Retype, without any change, the first line of the records and every line after it through the one containing "def tRun (e".

*** Opening Records shown ***

-- ==== Sys2Proof/Tests/Slice0.lean ====
section
/-!
SUPPORT. Tests/Slice0.lean: ill-formed terms that WellFormed refuses, words of the spec that decode to their instructions, one
step of instructions on small states with results taken from the spec's examples, and for every statement a state that meets
its hypotheses.
-/
namespace Sys2Proof.Machine

set_option Elab.async false

/-! ### Small states -/

/-- No ring bits, and all four. -/
def tz : Ring := ⟨false, false, false, false⟩
def tr : Ring := ⟨true, true, true, true⟩

/-- The machine after reset with another context, or another site, of core 0. -/
def tCtx (f : Ctx → Ctx) : State := State.reset.modCtx 0 f
def tCore (f : Core → Core) : State := State.reset.modCore 0 f

/-- With whole allotments. -/
def tFull : State := tCtx fun x => { x with allot := ⟨0x30000, 0x80000, 0x200000, 0x100000, 0x20000, 0x800000⟩ }

/-- With some scalars. -/
def tS (l : List (Nat × Word)) : State := tCtx fun x => { x with s := l }

/-- A task that runs on core 0 with one live stream at an instruction word. -/
def tRun (e : Strm) (w : Nat) : State := State.reset.loaded e w

theorem opens_of {s : State} {e : Strm} {r : Ring}
    (h : ((s.ctx s.cur).ringBlock e r = none ∧ (s.beginSlot s.cur e).2 = none)) : s.Opens e r :=
  ⟨ringOpen_of_block h.1, h.2⟩

theorem ok_of {ε α : Type} {x : Except ε α} {a : α} (h : (match x with | .ok b => some b | .error _ => none) = some a) : x = .ok a := by
  cases x
  · simp at h
  · simpa using h

theorem ok_err {ε α : Type} {x : Except ε α} {a : ε} (h : (match x with | .ok _ => none | .error b => some b) = some a) : x = .error a := by
  cases x
  · simpa using h
  · simp at h

theorem opens_reset (e : Strm) : State.reset.Opens e tz := by
  apply opens_of
  cases e <;> exact ⟨rfl, rfl⟩

/-! ### Ill-formed terms, one for each check of WellFormed -/

theorem test_wf_skip : (Instr.skip tz 1 false 0).wf = false := rfl
theorem test_wf_token : (Instr.token tz true 0).wf = false ∧ (Instr.twait tz true 0).wf = false := ⟨rfl, rfl⟩
theorem test_wf_csr : ∀ n ∈ [(0x013 : BitVec 10), 0x017, 0x026, 0x043, 0x053, 0x060, 0x2FF],
    (Instr.csrr tz 1 n).wf = false ∧ (Instr.csrw tz 1 n).wf = false ∧ (Instr.csrs tz 1 n).wf = false ∧
    (Instr.csrc tz 1 n).wf = false := by decide
theorem test_wf_arith : ∀ i ∈ [Instr.vadd tz .n8 false 1 2 3, .vsub tz .e4m3 false 1 2 3, .vmul tz .n64 false 1 2 3,
    .vmin tz .n8 false 1 2 3, .vmax tz .n8 false 1 2 3], i.wf = false := by decide
theorem test_wf_float : ∀ i ∈ [Instr.vdiv tz .i32 false 1 2 3, .vabs tz .i8 false 1 2, .vneg tz .i8 false 1 2, .vsqrt tz .i8 false 1 2,
    .vrcp tz .i8 false 1 2, .vrsq tz .i8 false 1 2, .vexp2 tz .i8 false 1 2, .vlog2 tz .i8 false 1 2,
    .vscale tz .i64 false 1 2 3, .vclass tz 1 2 3 .i64], i.wf = false := by decide
theorem test_wf_integer : ∀ i ∈ [Instr.vmulh tz .f32 false 1 2 3, .vadds tz .f32 false 1 2 3, .vsubs tz .f32 false 1 2 3,
    .vbfx tz .f32 false 1 2 3], i.wf = false := by decide
theorem test_wf_compare : (Instr.vcmp tz 1 .eq 2 3 .e4m3).wf = false := rfl
theorem test_wf_convert : ∀ i ∈ [Instr.vcvt tz 2 4 false .e8m0 .f32, .vcvt tz 2 4 false .f32 .e8m0, .vpack tz 1 2 false .f32 .f32,
    .vunpk tz 2 4 .f32 .f32], i.wf = false := by decide
theorem test_wf_reduce : ∀ i ∈ [Instr.vredSum tz .n8 false 1 2, .vredMin tz .n8 false 1 2, .vredMax tz .n8 false 1 2,
    .vscanSum tz .n8 false 1 2, .vscanMin tz .n8 false 1 2, .vscanMax tz .n8 false 1 2], i.wf = false := by decide
theorem test_wf_quantise : (Instr.vqnt tz .i4 false 1 2 3 .mx).wf = false ∧ (Instr.vdqnt tz .e4m3 false 1 2 3 .g32).wf = false := by
  decide
theorem test_wf_product : ∀ i ∈ [Instr.mma tz 0 0 4 false true, .mmai tz 0 0 4 false true .g32 0,
    .mmax tz 0 0 4 false true .mx 0], i.wf = false := by decide
theorem test_wf_acvt : (Instr.acvt tz 0 0 false false 1).wf = false := rfl
theorem test_wf_xwait : (Instr.xwait tz 17).wf = false := rfl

*** Closing Records shown ***

#### Response area
-- ==== Sys2Proof/Tests/Slice0.lean ====
section
/-!
SUPPORT. Tests/Slice0.lean: ill-formed terms that WellFormed refuses, words of the spec that decode to their instructions, one
step of instructions on small states with results taken from the spec's examples, and for every statement a state that meets
its hypotheses.
-/
namespace Sys2Proof.Machine

set_option Elab.async false

/-! ### Small states -/

/-- No ring bits, and all four. -/
def tz : Ring := ⟨false, false, false, false⟩
def tr : Ring := ⟨true, true, true, true⟩

/-- The machine after reset with another context, or another site, of core 0. -/
def tCtx (f : Ctx → Ctx) : State := State.reset.modCtx 0 f
def tCore (f : Core → Core) : State := State.reset.modCore 0 f

/-- With whole allotments. -/
def tFull : State := tCtx fun x => { x with allot := ⟨0x30000, 0x80000, 0x200000, 0x100000, 0x20000, 0x800000⟩ }

/-- With some scalars. -/
def tS (l : List (Nat × Word)) : State := tCtx fun x => { x with s := l }

/-- A task that runs on core 0 with one live stream at an instruction word. -/
def tRun (e : Strm) (w : Nat) : State := State.reset.loaded e w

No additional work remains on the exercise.